Nach vierzig Runden wollte sie gehen. Ihr war, als sollte sie jetzt, jetzt gleich abreisen, bevor das Rennen zu Ende war. Die Aussicht, noch weitere sechzig Male die geringen Verschiebungen im Felde zu sehen, kam ihr als eine ähnliche Zeitverschwendung vor wie die Stunden vor ihrer Abreise aus dem Sanatorium. Sie hatte ein Billett nach Zürich in der Tasche. Sie hatte es morgens gekauft, als Clerfayt noch einmal die Rennstrecke abging. Es war für den übernächsten Tag. Clerfayt mußte dann nach Rom fliegen. Er wollte zwei Tage später zurück sein. Das Flugzeug ging morgens; der Zug abends. Wie ein Dieb, dachte sie, wie ein Verräter schleiche ich mich weg. Ebenso wie ich mich im Sanatorium von Boris habe wegschleichen wollen. Sie hatte dann doch mit Boris sprechen müssen, aber was hatte es genützt? Immer wurden nur die falschen Worte gesagt, immer log man, denn die Wahrheit war eine unnütze Grausamkeit, und immer war das Ende Bitterkeit und Verzweiflung darüber, daß man nicht anders konnte und daß nun die letzte Erinnerung nur die an Streit, Missverständnis und Hass war. Sie suchte in der Tasche nach ihrem Fahrheft. Einen Augenblick glaubte sie es verloren zu haben. Dieser Augenblick genügte, um sie wieder fest zu machen. Sie fröstelte in der warmen Sonne. Ich habe Fieber, dachte sie und hörte die Menge um sich herum schreien. Unten am blauen Spielzeughafen mit den weißen Jachten, auf denen die Menschen dichtgedrängt standen, zog das Feld vorüber, und eines der kleinen Spielzeugautos schob sich seitlich und preßte sich an einem anderen vorbei. »Clerfayt!« jubelte eine dicke Dame neben ihr und klatschte sich mit dem Programm auf die prallen Schenkel unter dem Leinenkleid. »The son of a gun made it!«
* * *
Clerfayt hatte sich eine Stunde später bis zum zweiten Platz vorgearbeitet. Er jagte jetzt kalt und erbarmungslos Marchetti. Er wollte ihn noch nicht überholen — das hatte Zeit bis nach der achtzigsten Runde, ja bis zur neunzigsten — , er wollte ihn nur jagen, bis er nervös würde, ein paar Meter hinter ihm, immer im gleichen Abstand.
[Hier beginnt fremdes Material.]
theorem on (h : ServiceOnly s t) (x : Field) (k : serviceReg x.addr = false) : t.on x = s.on x := by
  unfold State.on; rw [h.f x k]

theorem w (h : ServiceOnly s t) (x : Wide) (k : serviceReg x.addr = false) (k2 : serviceReg (x.addr + 4) = false) :
    t.w x = s.w x := by
  unfold State.w; rw [h.regs _ k, h.regs _ k2]

end ServiceOnly

/-! ### `prfCount` -/

@[simp] theorem State.prfCount_pending (s : State) (u : UnitId) (e : Nat) (p : Option Nat) (n : Nat) : (s.prfCount u e p n).pending = s.pending := (ServiceOnly.prfCount s _ _ _ _).pending
@[simp] theorem State.prfCount_hold (s : State) (u : UnitId) (e : Nat) (p : Option Nat) (n : Nat) : (s.prfCount u e p n).hold = s.hold := (ServiceOnly.prfCount s _ _ _ _).hold
@[simp] theorem State.prfCount_readData (s : State) (u : UnitId) (e : Nat) (p : Option Nat) (n : Nat) : (s.prfCount u e p n).readData = s.readData := (ServiceOnly.prfCount s _ _ _ _).readData
@[simp] theorem State.prfCount_now (s : State) (u : UnitId) (e : Nat) (p : Option Nat) (n : Nat) : (s.prfCount u e p n).now = s.now := (ServiceOnly.prfCount s _ _ _ _).now
@[simp] theorem State.prfCount_lt (s : State) (u : UnitId) (e : Nat) (p : Option Nat) (n : Nat) : (s.prfCount u e p n).lt = s.lt := (ServiceOnly.prfCount s _ _ _ _).lt
@[simp] theorem State.prfCount_freeCtr (s : State) (u : UnitId) (e : Nat) (p : Option Nat) (n : Nat) : (s.prfCount u e p n).freeCtr = s.freeCtr := (ServiceOnly.prfCount s _ _ _ _).freeCtr
@[simp] theorem State.prfCount_shared (s : State) (u : UnitId) (e : Nat) (p : Option Nat) (n : Nat) : (s.prfCount u e p n).shared = s.shared := (ServiceOnly.prfCount s _ _ _ _).shared
@[simp] theorem State.prfCount_bad (s : State) (u : UnitId) (e : Nat) (p : Option Nat) (n : Nat) : (s.prfCount u e p n).bad = s.bad := (ServiceOnly.prfCount s _ _ _ _).bad
@[simp] theorem State.prfCount_dram (s : State) (u : UnitId) (e : Nat) (p : Option Nat) (n : Nat) : (s.prfCount u e p n).dram = s.dram := (ServiceOnly.prfCount s _ _ _ _).dram
@[simp] theorem State.prfCount_mtm (s : State) (u : UnitId) (e : Nat) (p : Option Nat) (n : Nat) : (s.prfCount u e p n).mtm = s.mtm := (ServiceOnly.prfCount s _ _ _ _).mtm
@[simp] theorem State.prfCount_cfg (s : State) (u : UnitId) (e : Nat) (p : Option Nat) (n : Nat) : (s.prfCount u e p n).cfg = s.cfg := (ServiceOnly.prfCount s _ _ _ _).cfg
@[simp] theorem State.prfCount_asy (s : State) (u : UnitId) (e : Nat) (p : Option Nat) (n : Nat) : (s.prfCount u e p n).asy = s.asy := (ServiceOnly.prfCount s _ _ _ _).asy
@[simp] theorem State.prfCount_fld (s : State) (u : UnitId) (e : Nat) (p : Option Nat) (n : Nat) : (s.prfCount u e p n).fld = s.fld := (ServiceOnly.prfCount s _ _ _ _).fld
@[simp] theorem State.prfCount_tap (s : State) (u : UnitId) (e : Nat) (p : Option Nat) (n : Nat) : (s.prfCount u e p n).tap = s.tap := (ServiceOnly.prfCount s _ _ _ _).tap
@[simp] theorem State.prfCount_shf (s : State) (u : UnitId) (e : Nat) (p : Option Nat) (n : Nat) : (s.prfCount u e p n).shf = s.shf := (ServiceOnly.prfCount s _ _ _ _).shf
@[simp] theorem State.prfCount_hif (s : State) (u : UnitId) (e : Nat) (p : Option Nat) (n : Nat) : (s.prfCount u e p n).hif = s.hif := (ServiceOnly.prfCount s _ _ _ _).hif
@[simp] theorem State.prfCount_sgm (s : State) (u : UnitId) (e : Nat) (p : Option Nat) (n : Nat) : (s.prfCount u e p n).sgm = s.sgm := (ServiceOnly.prfCount s _ _ _ _).sgm
@[simp] theorem State.prfCount_rfc (s : State) (u : UnitId) (e : Nat) (p : Option Nat) (n : Nat) : (s.prfCount u e p n).rfc = s.rfc := (ServiceOnly.prfCount s _ _ _ _).rfc
@[simp] theorem State.prfCount_pkb (s : State) (u : UnitId) (e : Nat) (p : Option Nat) (n : Nat) : (s.prfCount u e p n).pkb = s.pkb := (ServiceOnly.prfCount s _ _ _ _).pkb
@[simp] theorem State.prfCount_wgc (s : State) (u : UnitId) (e : Nat) (p : Option Nat) (n : Nat) : (s.prfCount u e p n).wgc = s.wgc := (ServiceOnly.prfCount s _ _ _ _).wgc
@[simp] theorem State.prfCount_par (s : State) (u : UnitId) (e : Nat) (p : Option Nat) (n : Nat) : (s.prfCount u e p n).par = s.par := (ServiceOnly.prfCount s _ _ _ _).par
@[simp] theorem State.prfCount_flw (s : State) (u : UnitId) (e : Nat) (p : Option Nat) (n : Nat) : (s.prfCount u e p n).flw = s.flw := (ServiceOnly.prfCount s _ _ _ _).flw
@[simp] theorem State.prfCount_sch (s : State) (u : UnitId) (e : Nat) (p : Option Nat) (n : Nat) : (s.prfCount u e p n).sch = s.sch := (ServiceOnly.prfCount s _ _ _ _).sch
@[simp] theorem State.prfCount_ple (s : State) (u : UnitId) (e : Nat) (p : Option Nat) (n : Nat) : (s.prfCount u e p n).ple = s.ple := (ServiceOnly.prfCount s _ _ _ _).ple
@[simp] theorem State.prfCount_rfa (s : State) (u : UnitId) (e : Nat) (p : Option Nat) (n : Nat) : (s.prfCount u e p n).rfa = s.rfa := (ServiceOnly.prfCount s _ _ _ _).rfa
@[simp] theorem State.prfCount_rfb (s : State) (u : UnitId) (e : Nat) (p : Option Nat) (n : Nat) : (s.prfCount u e p n).rfb = s.rfb := (ServiceOnly.prfCount s _ _ _ _).rfb
@[simp] theorem State.prfCount_wma (s : State) (u : UnitId) (e : Nat) (p : Option Nat) (n : Nat) : (s.prfCount u e p n).wma = s.wma := (ServiceOnly.prfCount s _ _ _ _).wma
@[simp] theorem State.prfCount_cip (s : State) (u : UnitId) (e : Nat) (p : Option Nat) (n : Nat) : (s.prfCount u e p n).cip = s.cip := (ServiceOnly.prfCount s _ _ _ _).cip
@[simp] theorem State.prfCount_eth (s : State) (u : UnitId) (e : Nat) (p : Option Nat) (n : Nat) : (s.prfCount u e p n).eth = s.eth := (ServiceOnly.prfCount s _ _ _ _).eth
@[simp] theorem State.prfCount_drc (s : State) (u : UnitId) (e : Nat) (p : Option Nat) (n : Nat) : (s.prfCount u e p n).drc = s.drc := (ServiceOnly.prfCount s _ _ _ _).drc
theorem State.rd_prfCount (s : State) (u : UnitId) (e : Nat) (p : Option Nat) (n : Nat) {k : Nat} (h : serviceReg k = false) : (s.prfCount u e p n).rd k = s.rd k := (ServiceOnly.prfCount s _ _ _ _).regs k h
theorem State.f_prfCount (s : State) (u : UnitId) (e : Nat) (p : Option Nat) (n : Nat) {x : Field} (h : serviceReg x.addr = false) : (s.prfCount u e p n).f x = s.f x := (ServiceOnly.prfCount s _ _ _ _).f x h
theorem State.on_prfCount (s : State) (u : UnitId) (e : Nat) (p : Option Nat) (n : Nat) {x : Field} (h : serviceReg x.addr = false) : (s.prfCount u e p n).on x = s.on x := (ServiceOnly.prfCount s _ _ _ _).on x h

/-! ### `wake` -/

@[simp] theorem State.wake_pending (s : State) (d : Dom) : (s.wake d).pending = s.pending := (ServiceOnly.wake s _).pending
@[simp] theorem State.wake_hold (s : State) (d : Dom) : (s.wake d).hold = s.hold := (ServiceOnly.wake s _).hold
@[simp] theorem State.wake_readData (s : State) (d : Dom) : (s.wake d).readData = s.readData := (ServiceOnly.wake s _).readData
@[simp] theorem State.wake_now (s : State) (d : Dom) : (s.wake d).now = s.now := (ServiceOnly.wake s _).now
@[simp] theorem State.wake_lt (s : State) (d : Dom) : (s.wake d).lt = s.lt := (ServiceOnly.wake s _).lt
@[simp] theorem State.wake_freeCtr (s : State) (d : Dom) : (s.wake d).freeCtr = s.freeCtr := (ServiceOnly.wake s _).freeCtr
@[simp] theorem State.wake_shared (s : State) (d : Dom) : (s.wake d).shared = s.shared := (ServiceOnly.wake s _).shared
@[simp] theorem State.wake_bad (s : State) (d : Dom) : (s.wake d).bad = s.bad := (ServiceOnly.wake s _).bad
@[simp] theorem State.wake_dram (s : State) (d : Dom) : (s.wake d).dram = s.dram := (ServiceOnly.wake s _).dram
@[simp] theorem State.wake_mtm (s : State) (d : Dom) : (s.wake d).mtm = s.mtm := (ServiceOnly.wake s _).mtm
@[simp] theorem State.wake_cfg (s : State) (d : Dom) : (s.wake d).cfg = s.cfg := (ServiceOnly.wake s _).cfg
@[simp] theorem State.wake_asy (s : State) (d : Dom) : (s.wake d).asy = s.asy := (ServiceOnly.wake s _).asy
@[simp] theorem State.wake_fld (s : State) (d : Dom) : (s.wake d).fld = s.fld := (ServiceOnly.wake s _).fld
@[simp] theorem State.wake_tap (s : State) (d : Dom) : (s.wake d).tap = s.tap := (ServiceOnly.wake s _).tap
@[simp] theorem State.wake_shf (s : State) (d : Dom) : (s.wake d).shf = s.shf := (ServiceOnly.wake s _).shf
@[simp] theorem State.wake_hif (s : State) (d : Dom) : (s.wake d).hif = s.hif := (ServiceOnly.wake s _).hif
@[simp] theorem State.wake_sgm (s : State) (d : Dom) : (s.wake d).sgm = s.sgm := (ServiceOnly.wake s _).sgm
@[simp] theorem State.wake_rfc (s : State) (d : Dom) : (s.wake d).rfc = s.rfc := (ServiceOnly.wake s _).rfc
@[simp] theorem State.wake_pkb (s : State) (d : Dom) : (s.wake d).pkb = s.pkb := (ServiceOnly.wake s _).pkb
@[simp] theorem State.wake_wgc (s : State) (d : Dom) : (s.wake d).wgc = s.wgc := (ServiceOnly.wake s _).wgc
@[simp] theorem State.wake_par (s : State) (d : Dom) : (s.wake d).par = s.par := (ServiceOnly.wake s _).par
@[simp] theorem State.wake_flw (s : State) (d : Dom) : (s.wake d).flw = s.flw := (ServiceOnly.wake s _).flw
@[simp] theorem State.wake_sch (s : State) (d : Dom) : (s.wake d).sch = s.sch := (ServiceOnly.wake s _).sch
@[simp] theorem State.wake_ple (s : State) (d : Dom) : (s.wake d).ple = s.ple := (ServiceOnly.wake s _).ple
@[simp] theorem State.wake_rfa (s : State) (d : Dom) : (s.wake d).rfa = s.rfa := (ServiceOnly.wake s _).rfa
@[simp] theorem State.wake_rfb (s : State) (d : Dom) : (s.wake d).rfb = s.rfb := (ServiceOnly.wake s _).rfb
@[simp] theorem State.wake_wma (s : State) (d : Dom) : (s.wake d).wma = s.wma := (ServiceOnly.wake s _).wma
@[simp] theorem State.wake_cip (s : State) (d : Dom) : (s.wake d).cip = s.cip := (ServiceOnly.wake s _).cip
@[simp] theorem State.wake_eth (s : State) (d : Dom) : (s.wake d).eth = s.eth := (ServiceOnly.wake s _).eth
@[simp] theorem State.wake_drc (s : State) (d : Dom) : (s.wake d).drc = s.drc := (ServiceOnly.wake s _).drc
theorem State.rd_wake (s : State) (d : Dom) {k : Nat} (h : serviceReg k = false) : (s.wake d).rd k = s.rd k := (ServiceOnly.wake s _).regs k h
theorem State.f_wake (s : State) (d : Dom) {x : Field} (h : serviceReg x.addr = false) : (s.wake d).f x = s.f x := (ServiceOnly.wake s _).f x h
theorem State.on_wake (s : State) (d : Dom) {x : Field} (h : serviceReg x.addr = false) : (s.wake d).on x = s.on x := (ServiceOnly.wake s _).on x h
Er wollte nicht noch einmal die Chance nehmen, seinen Motor zu überdrehen — er wollte das Marchetti tun lassen, und Marchetti tat es einmal, ohne daß ihm etwas an der Maschine passierte, aber Clerfayt spürte, daß er unruhig wurde, als er damit nichts erreichte. Marchetti begann jetzt, die Straße und die Kurven zu blockieren; er wollte Clerfayt nicht vorbeilassen. Clerfayt machte ein paar Mal ein Manöver, als wolle er überholen, ohne es wirklich zu versuchen; er erreichte damit, daß Marchetti schärfer auf ihn achtete als auf sein eigenes Fahren und unvorsichtig wurde. Sie hatten das Feld einmal überrundet und einige Fahrer mehrere Male. Der Rennleiter schwitzte und hielt Tafeln und Fahnen heraus. Er signalisierte Clerfayt, nicht anzugreifen. Marchetti gehörte zum eigenen Stall, und es hatte genügt, daß Frigerio und er sich gejagt hatten; Frigerio hatte dabei einen Reifendefekt gehabt und lag jetzt fast eine Minute hinter Clerfayt und fünf anderen Wagen. Clerfayt wurde von Monti gejagt, aber Monti hing noch nicht an seinen Rädern. Er konnte ihn leicht abschütteln in den Haarnadelkurven, die er schneller als Monti nahm.